The utilization of novel techniques of examination, for instance, the RF methodology, opens a new window to access clinical data. The RF analysis provides a simple and intuitive way to identify the most influential variables for classifying the outcome. By using this approach, we were able to identify specific groups of women who are at higher risk of adverse events and develop targeted interventions to improve their outcomes. In the literature review, no article was found that used this method to predict MAE, so we could not compare our results with the current literature.

One of the limitations of the present study is that there may be some influencing variables that were not available in the data, such as maternal lifestyle, socio-economic status, smoking, underlying diseases, genetic and etc., that could affect the outcomes. Therefore, future studies with the presence of more variables are suggested to control for these potential confounders and to explore the causal mechanisms of VDS during pregnancy. Another limitation of the present study is that the VDS was measured using a single blood sample at baseline and delivery, which may not reflect the true VDS throughout the pregnancy. Vitamin D levels can vary depending on various factors such as seasonal changes and dietary intake.

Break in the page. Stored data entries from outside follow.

/-! ### Merges (R127..R132) -/

/-- A finished sweep with a position of a query. -/
def State.sweepOf (s : State) (f tag : Nat) : Option (SweepRun × Nat) :=
  s.sweep.finished.findSome? fun w =>
    (w.slate.zipIdx.find? fun p => p.1.fn = f && p.1.tag = tag && (getKey w.lists p.2).isSome).map fun p => (w, p.2)

/-- The largest T_feed + T_ins(256) over the shards of a group (R132), each with its own records and this module's share, fences and
sub-lists (PRESUMED, log 176). -/
def State.groupBound (s : State) (i : IndexImage) : Nat :=
  ((groupShards i).map fun sh => s.sweepBound { i with recordCount := recordsOf i sh } s.adm.bSweep).foldl max 0

/-- The deadline of partner lists of a sweep (R132). -/
def State.partnerDeadline (s : State) (i : IndexImage) (n : Nat) : Time := s.sweepAt n + s.groupBound i + s.pWait n

/-- Partner lists accepted for a position. -/
def SweepRun.partnersOf (w : SweepRun) (pos : Nat) : List PartnerSrc := (w.partners.filter fun p => p.1 = pos).map (·.2)

/-- A query waits for partner lists. -/
def isGroup (i : IndexImage) (r : Request) : Bool := decide (1 < i.members) && rScope r.payload.retr = 1

/-- Every other member in service has sent its list, or the deadline has passed (R132). -/
def State.partnersDone (s : State) (i : IndexImage) (w : SweepRun) (pos : Nat) : Bool :=
  decide (s.partnerDeadline i w.no ≤ s.now) || (List.range i.members).all fun m =>
    m = i.member || !s.memberIn i m || (w.partnersOf pos).any fun p => p.member = m

/-- The input of a query's merge (R131). -/
def mergeIn (i : IndexImage) (r : Request) (w : SweepRun) (pos : Nat) (group : Bool) : MergeIn :=
  { k := rK r.payload.retr, terms := rTerms r.payload.retr, own := i.shardId, member := i.member
    shards := if group then groupShards i else [i.shardId], complete := w.complete
    lanes := (getKey w.lists pos).getD [], partners := if group then w.partnersOf pos else []
    trimmed := r.work.trimmed, sweepNo := w.no, start := w.start, version := w.version }

/-- Member whose list counts for each other shard (R128, R160). -/
def sourcesOf (i : IndexImage) (ps : List PartnerSrc) : List (Nat × Nat) :=
  (groupShards i).filterMap fun sh =>
    if sh = i.shardId then none else
    let mine := ps.filter fun p => p.shard = sh
    let best := match lowest (mine.filter fun p => !p.incomplete) with
      | some p => some p
      | none => lowest mine
    best.map fun p => (sh, p.member)

/-- A position's lists are used up; a sweep without lists is forgotten, with its hold on its version. -/
def State.usePos (s : State) (n pos : Nat) : State :=
  let fs := (s.sweep.finished.map fun w => if w.no = n then { w with lists := dropKey w.lists pos } else w).filter
    fun w => !w.lists.isEmpty
  ({ s with sweep := { s.sweep with finished := fs } } : State).prune

/-- Work of an ASK after its merge: candidates, query vector, prefetched reads outside the first RR_N, of which those that were sent
are discarded and the others removed (R150, R151, R153). -/
def askWork (i : IndexImage) (r : Request) (x : RetrResult) (ps : List PartnerSrc) : Work × Nat :=
  let w := r.payload.rank
  let es := if kRrN w = 0 then x.entries else x.entries.take (kRrN w)
  let q := if kRrN w = 0 then ([], 0) else queryVec i.qscale r.work.embedding
  let own := (es.filter fun e => shardOf e.id = i.shardId).map fun e => e.id % 2 ^ 48
  ({ r.work with
      result := some x, cands := es.map fun e => { id := e.id }, qvec := q.1, sources := sourcesOf i ps
      specDiscarded := (r.work.specIssued.filter fun o => !own.contains o && Config.freeSent r.tag o).length }, q.2)

/-- The merge of a query completes: RETRIEVE ends with its result; an ASK goes on (R131, R133). -/
def State.finishMerge (s : State) (r : Request) (w : SweepRun) (pos : Nat) : State :=
  match s.liveVer w.version with
  | none => s
  | some v =>
    let m := mergeIn v.img r w pos (isGroup v.img r)
    let x := mergeQuery m
    let tags := mismatchTags (sortBy byId (laneEntries m.own m.member m.lanes ++ m.partners.flatMap (·.entries)))
    let s0 := (s.count 0x302005 x.saturated.toNat).count 0x302006 x.mismatch
    let s1 : State := { s0 with cells := { s0.cells with
      laneSuspects := s0.cells.laneSuspects ++ (tags.filter fun t => t / 32 = m.member).map (· % 32) } }
    if r.op = 0x01 then
      let k := askWork v.img r x (if isGroup v.img r then w.partnersOf pos else [])
      let s2 := ((s1.count 0x311002 k.1.specDiscarded).count 0x302009 k.2).modReq r.fn r.tag fun r => { r with work := k.1 }
      (s2.usePos w.no pos).enterRank { r with work := k.1 }
    else
      let out := x.bytes r.tag
      ((s1.usePos w.no pos).writeResult { r with work := { r.work with result := some x } } out).finishResult r x.status out.length

/-- The header of a partner list (R288). -/
def partnerHeader (i : IndexImage) (w : SweepRun) (pos : Nat) (x : RetrResult) : Nat :=
  w.no % 2 ^ 64 * 2 ^ 448 + x.filterPass % 2 ^ 64 * 2 ^ 384 + satField 32 x.tie * 2 ^ 352 + w.version * 2 ^ 336
    + i.shardId * 2 ^ 320 + i.member * 2 ^ 304 + pos * 2 ^ 288 + x.valid * 2 ^ 272 + x.dK * 2 ^ 256
    + x.saturated.toNat * 2 ^ 255 + (decide (x.valid < x.filterPass)).toNat * 2 ^ 254 + (!w.complete).toNat * 2 ^ 253

/-- The list of a position that another member admitted goes to its coordinator, up to the query's K entries (R132; log 47). -/
def State.sendPartner (s : State) (i : IndexImage) (w : SweepRun) (pos : Nat) (p : SlatePos) : State :=
  let x := mergeQuery { k := p.k, terms := p.filters.length, own := i.shardId, member := i.member, shards := [i.shardId]
                        complete := w.complete, lanes := (getKey w.lists pos).getD [], partners := [] }
  (s.emit (.fabric (memberFab i p.member) 0x12 [w.no, pos] (listWire (partnerHeader i w pos x) (x.entries.map (·.encode))))).usePos
    w.no pos

/-- MERGE_DONE of a query of this module, or of a hosted position. -/
def State.mergeDone (s : State) (f tag : Nat) : State :=
  match s.sweepOf f tag with
  | none => s
  | some (w, pos) =>
    match s.liveVer w.version, w.slate[pos]? with
    | some v, some p =>
      if 3000 ≤ f then s.sendPartner v.img w pos p
      else match s.req f tag with
        | none => s.usePos w.no pos
        | some r =>
          if r.work.stage ≠ 7 then s
          else if r.cancelling then (s.usePos w.no pos).finishCancelled r
          else if !isGroup v.img r || s.partnersDone v.img w pos then s.finishMerge r w pos
          else s.modWork f tag fun k => { k with result := some (mergeQuery (mergeIn v.img r w pos false)) }
    | _, _ => s

def execMergeDone (t f tag : Nat) (s : State) : Host.Outcome State Fault Refusal := .next ((s.tick t).mergeDone f tag)

/-- A query whose own merge has ended completes when its partner lists are all in or late. -/
def State.tryMerge (s : State) (f tag : Nat) : State :=
  match s.req f tag, s.sweepOf f tag with
  | some r, some (w, pos) =>
    (match s.liveVer w.version with
      | some v =>
        if r.work.stage = 7 && r.work.result.isSome && s.partnersDone v.img w pos then
          (if r.cancelling then (s.usePos w.no pos).finishCancelled r else s.finishMerge r w pos)
        else s
      | none => s)
  | _, _ => s

/-- The partner-list deadline of a sweep passes (R132). -/
def State.partnersLate (s : State) (n : Nat) : State :=
  match s.sweep.finished.find? fun w => w.no = n with
  | none => s
  | some w => (w.slate.map fun p => (p.fn, p.tag)).foldl (fun s k => s.tryMerge k.1 k.2) s

def execPartnerListDeadline (t sweepNo : Nat) (s : State) : Host.Outcome State Fault Refusal :=
  .next ((s.tick t).partnersLate sweepNo)

end Sys2Proof.Machine
end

Therefore, future studies with repeated measurements of vitamin D at different stages of pregnancy are suggested to consider the dynamic changes of VDS and their effects on maternal health outcomes.

Conclusion

This study highlights the importance of VDS during pregnancy for maternal and fetal health. It also indicates that vitamin D supplementation may be a potential preventive strategy for reducing the risk of MAE. However, further studies are needed to confirm the causal relationship between VDS and MAE, and to determine the optimal dose and timing of vitamin D supplementation.